-- ==== Sys2Proof/Syntax.lean ====
section
/-! DEFINITION. The instructions: one constructor for each row of `spec/opcode_table.json`, and the four slots of a
program word. -/

namespace Sys2Proof

/-- The four 6-bit fields of a program word, executed in this order (`30_encoding.md` R91). -/
inductive Slot where
  | slot1
  | slot2
  | slot3
  | slot4
deriving DecidableEq, Repr

/-- An instruction: one 6-bit code of the map of `30_encoding.md` R95. Every operand but the 18-bit address of the
transfer instructions (R92) is implied by the code. -/
inductive Instr where
  -- class 0, transfer
  | jump (a : PageOffset)
  | ret
  | jz (a : PageOffset)
  | jnc (a : PageOffset)
  | call (a : PageOffset)
  | reserved05
  | reserved06
  | reserved07
  -- class 1, memory access
  | reserved08
  | ldp
  | ldi
  | ld
  | reserved0C
  | stp
  | reserved0E
  | st
  -- class 2, ALU
  | com
  | shl
  | shr
  | mul
  | xor
  | and
  | div
  | add
  -- class 3, register
  | pop
  | lda
  | dup
  | overS
  | push
  | sta
  | nop
  | drop
  /-- the 32 codes 0x20 to 0x3F, `low` being the code's low five bits -/
  | reservedUser (low : BitVec 5)
deriving DecidableEq, Repr

end Sys2Proof
end

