-- ==== Sys2Proof/WellFormed.lean ====
section
/-! DEFINITION. Which instructions a program of the base P24 may contain, and where. -/

namespace Sys2Proof

/-- One of the 26 implemented instructions, not one of the 38 reserved codes (`30_encoding.md` R95, R96). -/
def Instr.implemented : Instr → Bool
  | .reserved05 | .reserved06 | .reserved07 | .reserved08 | .reserved0C | .reserved0E | .reservedUser _ => false
  | .jump _ | .ret | .jz _ | .jnc _ | .call _ | .ldp | .ldi | .ld | .stp | .st | .com | .shl | .shr | .mul | .xor
  | .and | .div | .add | .pop | .lda | .dup | .overS | .push | .sta | .nop | .drop => true

/-- JUMP, JZ, JNC and CALL, the instructions that "must appear as Slot1 of a program word" and take its last 18 bits
(`30_encoding.md` R92). -/
def Instr.isTransfer : Instr → Bool
  | .jump _ | .jz _ | .jnc _ | .call _ => true
  | .ret | .reserved05 | .reserved06 | .reserved07 | .reserved08 | .ldp | .ldi | .ld | .reserved0C | .stp
  | .reserved0E | .st | .com | .shl | .shr | .mul | .xor | .and | .div | .add | .pop | .lda | .dup | .overS | .push
  | .sta | .nop | .drop | .reservedUser _ => false

/-- The instructions that send the sequencer to the fetch state from any slot (`10_state.md` R37). -/
def Instr.endsWord : Instr → Bool
  | .jump _ | .ret | .jz _ | .jnc _ | .call _ | .nop => true
  | .reserved05 | .reserved06 | .reserved07 | .reserved08 | .ldp | .ldi | .ld | .reserved0C | .stp
  | .reserved0E | .st | .com | .shl | .shr | .mul | .xor | .and | .div | .add | .pop | .lda | .dup | .overS | .push
  | .sta | .drop | .reservedUser _ => false

/-- The instruction may stand in this slot: the 22 slot instructions anywhere, the four transfer instructions in
Slot1 only (`30_encoding.md` R97), a reserved code nowhere (R96). -/
def Instr.wellFormedAt (k : Slot) (i : Instr) : Bool :=
  i.implemented && (!i.isTransfer || k == .slot1)

/-- The instruction may stand in some slot. -/
def Instr.wellFormed (i : Instr) : Bool := i.wellFormedAt .slot1

end Sys2Proof
end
....................
What the task requires =
Restate the material exactly, from its opening line to its closing one.

Written answer =
-- ==== Sys2Proof/Syntax.lean ====
section
/-! DEFINITION. The instructions: one constructor for each row of `spec/opcode_table.json`, and the four slots of a
program word. -/

namespace Sys2Proof

/-- The four 6-bit fields of a program word, executed in this order (`30_encoding.md` R91). -/
inductive Slot where
  | slot1
  | slot2
  | slot3
  | slot4
deriving DecidableEq, Repr

/-- An instruction: one 6-bit code of the map of `30_encoding.md` R95. Every operand but the 18-bit address of the
transfer instructions (R92) is implied by the code. -/
inductive Instr where
  -- class 0, transfer
  | jump (a : PageOffset)
  | ret
  | jz (a : PageOffset)
  | jnc (a : PageOffset)
  | call (a : PageOffset)
  | reserved05
  | reserved06
  | reserved07
  -- class 1, memory access
  | reserved08
  | ldp
  | ldi
  | ld
  | reserved0C
  | stp
  | reserved0E
  | st
  -- class 2, ALU
  | com
  | shl
  | shr
  | mul
  | xor
  | and
  | div
  | add
  -- class 3, register
  | pop
  | lda
  | dup
  | overS
  | push
  | sta
  | nop
  | drop
  /-- the 32 codes 0x20 to 0x3F, `low` being the code's low five bits -/
  | reservedUser (low : BitVec 5)
deriving DecidableEq, Repr

end Sys2Proof
end

-- ==== Sys2Proof/WellFormed.lean ====
section
/-! DEFINITION. Which instructions a program of the base P24 may contain, and where. -/

namespace Sys2Proof

/-- One of the 26 implemented instructions, not one of the 38 reserved codes (`30_encoding.md` R95, R96). -/
def Instr.implemented : Instr → Bool
  | .reserved05 | .reserved06 | .reserved07 | .reserved08 | .reserved0C | .reserved0E | .reservedUser _ => false
  | .jump _ | .ret | .jz _ | .jnc _ | .call _ | .ldp | .ldi | .ld | .stp | .st | .com | .shl | .shr | .mul | .xor
  | .and | .div | .add | .pop | .lda | .dup | .overS | .push | .sta | .nop | .drop => true

/-- JUMP, JZ, JNC and CALL, the instructions that "must appear as Slot1 of a program word" and take its last 18 bits
(`30_encoding.md` R92). -/
def Instr.isTransfer : Instr → Bool
  | .jump _ | .jz _ | .jnc _ | .call _ => true
  | .ret | .reserved05 | .reserved06 | .reserved07 | .reserved08 | .ldp | .ldi | .ld | .reserved0C | .stp
  | .reserved0E | .st | .com | .shl | .shr | .mul | .xor | .and | .div | .add | .pop | .lda | .dup | .overS | .push
  | .sta | .nop | .drop | .reservedUser _ => false

/-- The instructions that send the sequencer to the fetch state from any slot (`10_state.md` R37). -/
def Instr.endsWord : Instr → Bool
  | .jump _ | .ret | .jz _ | .jnc _ | .call _ | .nop => true
  | .reserved05 | .reserved06 | .reserved07 | .reserved08 | .ldp | .ldi | .ld | .reserved0C | .stp
  | .reserved0E | .st | .com | .shl | .shr | .mul | .xor | .and | .div | .add | .pop | .lda | .dup | .overS | .push
  | .sta | .drop | .reservedUser _ => false

/-- The instruction may stand in this slot: the 22 slot instructions anywhere, the four transfer instructions in
Slot1 only (`30_encoding.md` R97), a reserved code nowhere (R96). -/
def Instr.wellFormedAt (k : Slot) (i : Instr) : Bool :=
  i.implemented && (!i.isTransfer || k == .slot1)

/-- The instruction may stand in some slot. -/
def Instr.wellFormed (i : Instr) : Bool := i.wellFormedAt .slot1

end Sys2Proof
end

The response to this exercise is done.